theorem storesAlone_of_store {i : Instr} {raw : Word} {s : State} {address v : Word} (hc : i.opClass = .store)
    (haddr : (s.decodedAlone i raw).addressed.memAddr = address) (hv : (s.decodedAlone i raw).op2Val = v)
    (hin : address.toNat < s.memory.size) (hal : address.toNat % accessWidth (.instr i) = 0)
    (hwf : s.memory.wf = true) (hsize : memorySizeValid s.memory.size = true) :
    StoresAlone i raw s address (accessWidth (.instr i)) v := by
  have hend := aligned_access_in_bounds hsize hin hal
  obtain ⟨s', halone, hcommit, hwait⟩ := accessesAlone_of_store hc haddr hv hin hal
  exact ⟨s', _, halone, hcommit, fun k hk => Memory.toNat_byteAt_write hwf v hend hk,
    fun other ho => Memory.byteAt_write_of_outside hwf _ _ v ho, Memory.wf_write hwf _ _ v, Memory.size_write _ _ _ v,
    hwait⟩

/-- Settles O17: the address in exact arithmetic; the rest is what a store alone does. -/
theorem storesWriteTheirBytes : Obligations.StoresWriteTheirBytes := by
  intro raw rs2 rs1 imm s address a completes
  have haddr : s.readReg rs1 + imm.signExtend 32 = address := add_signExtend_eq_ofInt _ _
  exact ⟨fun _ hin hal hwf hsize => storesAlone_of_store rfl haddr rfl hin hal hwf hsize,
    fun _ hin hal hwf hsize => storesAlone_of_store rfl haddr rfl hin hal hwf hsize,
    fun _ hin hal hwf hsize => storesAlone_of_store rfl haddr rfl hin hal hwf hsize⟩

end Sys2Proof.Machine
end

section
/-! The proofs of the system and halt family: the mode after a tick, SYSTEM words, and HALT and NOP alone in the
pipe. -/

namespace Sys2Proof.Machine

/-! ## The mode after a tick (R261, R373) -/

/-- The draw of a tie stops the core in one of the two ways (R373, log 4). -/
theorem modeAfter_of_tie (n : Nat) : modeAfter true true n = .errored ∨ modeAfter true true n = .halted := by
  cases h : Config.haltWinsTie n <;> simp [modeAfter, h]

theorem redirect_exc_and_haltNow (b : Bool) (s : State) :
    (redirect b s).work.exc = s.work.exc ∧ (redirect b s).work.haltNow = s.work.haltNow := by
  rcases redirect_cases b s with ⟨-, he⟩ | ⟨t, -, he⟩ <;> rw [he] <;> exact ⟨rfl, rfl⟩

/-- IF raises nothing and commits nothing, and trap entry leaves what was raised. -/
theorem ifStage_exc_and_haltNow {s s' : State} (h : ifStage s = .next s') :
    s'.work.exc = s.work.exc ∧ s'.work.haltNow = s.work.haltNow := by
  rcases ifStage_cases h with
    ⟨-, rfl⟩ | ⟨-, -, -, -, rfl⟩ | ⟨-, -, -, rfl⟩ | ⟨-, -, -, rfl⟩ | ⟨-, -, -, -, rfl⟩
  · exact ⟨rfl, rfl⟩
  · exact ⟨rfl, rfl⟩
  · exact ⟨rfl, rfl⟩
  · exact redirect_exc_and_haltNow _ _
  · exact redirect_exc_and_haltNow _ (fetched s)

/-- The mode that a non-freeze tick publishes is decided by what the state at its start raises and commits. -/
theorem mode_step {s s' : State} (hI : s.Inv) (hd : s.dMissRemaining = 0) (h : step s = .next s') :
    ∃ n, s'.mode = modeAfter s.raises s.halts n := by
  obtain ⟨s4, s5, _, _, _, _, _, _, _, _, hif, rfl, -, -, rfl, -⟩ := tick_before_fetch hI hd h
  obtain ⟨hexc, hhalt⟩ := ifStage_exc_and_haltNow hif
  refine ⟨s5.drawIndex, ?_⟩
  calc (endTick s5).mode
    _ = modeAfter s5.work.exc s5.work.haltNow s5.drawIndex := rfl
    _ = modeAfter s.raises s.halts s5.drawIndex := by rw [hexc, hhalt]; rfl

/-- Settles O37: the four cases of the mode that `mode_step` gives; where a halt ties with an exception, either draw. -/
theorem modeAfterATick : Obligations.ModeAfterATick := by
  intro s s' hI hd h
  obtain ⟨n, hmode⟩ := mode_step hI hd h
  refine ⟨fun hr hh => ?exception, fun hr hh => ?halt, fun hr hh => ?tie, fun hr hh => ?neither⟩ <;>
    rw [hmode, hr, hh]
  case exception => rfl
  case halt => rfl
  case tie => exact modeAfter_of_tie n
  case neither => rfl

/-! ## SYSTEM words (R262) -/

/-- A word of the major opcode 0x73 is no HALT or NOP word, so its class decides. -/
theorem decodeWord_of_system {raw : Word} (h : opcodeOf raw = 0x73#7) :
    decodeWord raw = .instr (.system (iImmOf raw) (rs1Of raw) (funct3Of raw) (rdOf raw)) := by
  have hhalt : raw ≠ Config.haltWord := by rintro rfl; exact absurd h (by decide)
  have hnop : raw ≠ Config.nopWord := by rintro rfl; exact absurd h (by decide)
  rw [decodeWord_eq, if_neg hhalt, if_neg hnop, h]
  rfl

What to do:
Retype every line of the listing, word for word, from its opening line to the line that holds "was raised. -/", and include that last line too.

Result:
theorem storesAlone_of_store {i : Instr} {raw : Word} {s : State} {address v : Word} (hc : i.opClass = .store)
    (haddr : (s.decodedAlone i raw).addressed.memAddr = address) (hv : (s.decodedAlone i raw).op2Val = v)
    (hin : address.toNat < s.memory.size) (hal : address.toNat % accessWidth (.instr i) = 0)
    (hwf : s.memory.wf = true) (hsize : memorySizeValid s.memory.size = true) :
    StoresAlone i raw s address (accessWidth (.instr i)) v := by
  have hend := aligned_access_in_bounds hsize hin hal
  obtain ⟨s', halone, hcommit, hwait⟩ := accessesAlone_of_store hc haddr hv hin hal
  exact ⟨s', _, halone, hcommit, fun k hk => Memory.toNat_byteAt_write hwf v hend hk,
    fun other ho => Memory.byteAt_write_of_outside hwf _ _ v ho, Memory.wf_write hwf _ _ v, Memory.size_write _ _ _ v,
    hwait⟩

/-- Settles O17: the address in exact arithmetic; the rest is what a store alone does. -/
theorem storesWriteTheirBytes : Obligations.StoresWriteTheirBytes := by
  intro raw rs2 rs1 imm s address a completes
  have haddr : s.readReg rs1 + imm.signExtend 32 = address := add_signExtend_eq_ofInt _ _
  exact ⟨fun _ hin hal hwf hsize => storesAlone_of_store rfl haddr rfl hin hal hwf hsize,
    fun _ hin hal hwf hsize => storesAlone_of_store rfl haddr rfl hin hal hwf hsize,
    fun _ hin hal hwf hsize => storesAlone_of_store rfl haddr rfl hin hal hwf hsize⟩

end Sys2Proof.Machine
end

section
/-! The proofs of the system and halt family: the mode after a tick, SYSTEM words, and HALT and NOP alone in the
pipe. -/

namespace Sys2Proof.Machine

/-! ## The mode after a tick (R261, R373) -/

/-- The draw of a tie stops the core in one of the two ways (R373, log 4). -/
theorem modeAfter_of_tie (n : Nat) : modeAfter true true n = .errored ∨ modeAfter true true n = .halted := by
  cases h : Config.haltWinsTie n <;> simp [modeAfter, h]

theorem redirect_exc_and_haltNow (b : Bool) (s : State) :
    (redirect b s).work.exc = s.work.exc ∧ (redirect b s).work.haltNow = s.work.haltNow := by
  rcases redirect_cases b s with ⟨-, he⟩ | ⟨t, -, he⟩ <;> rw [he] <;> exact ⟨rfl, rfl⟩

/-- IF raises nothing and commits nothing, and trap entry leaves what was raised. -/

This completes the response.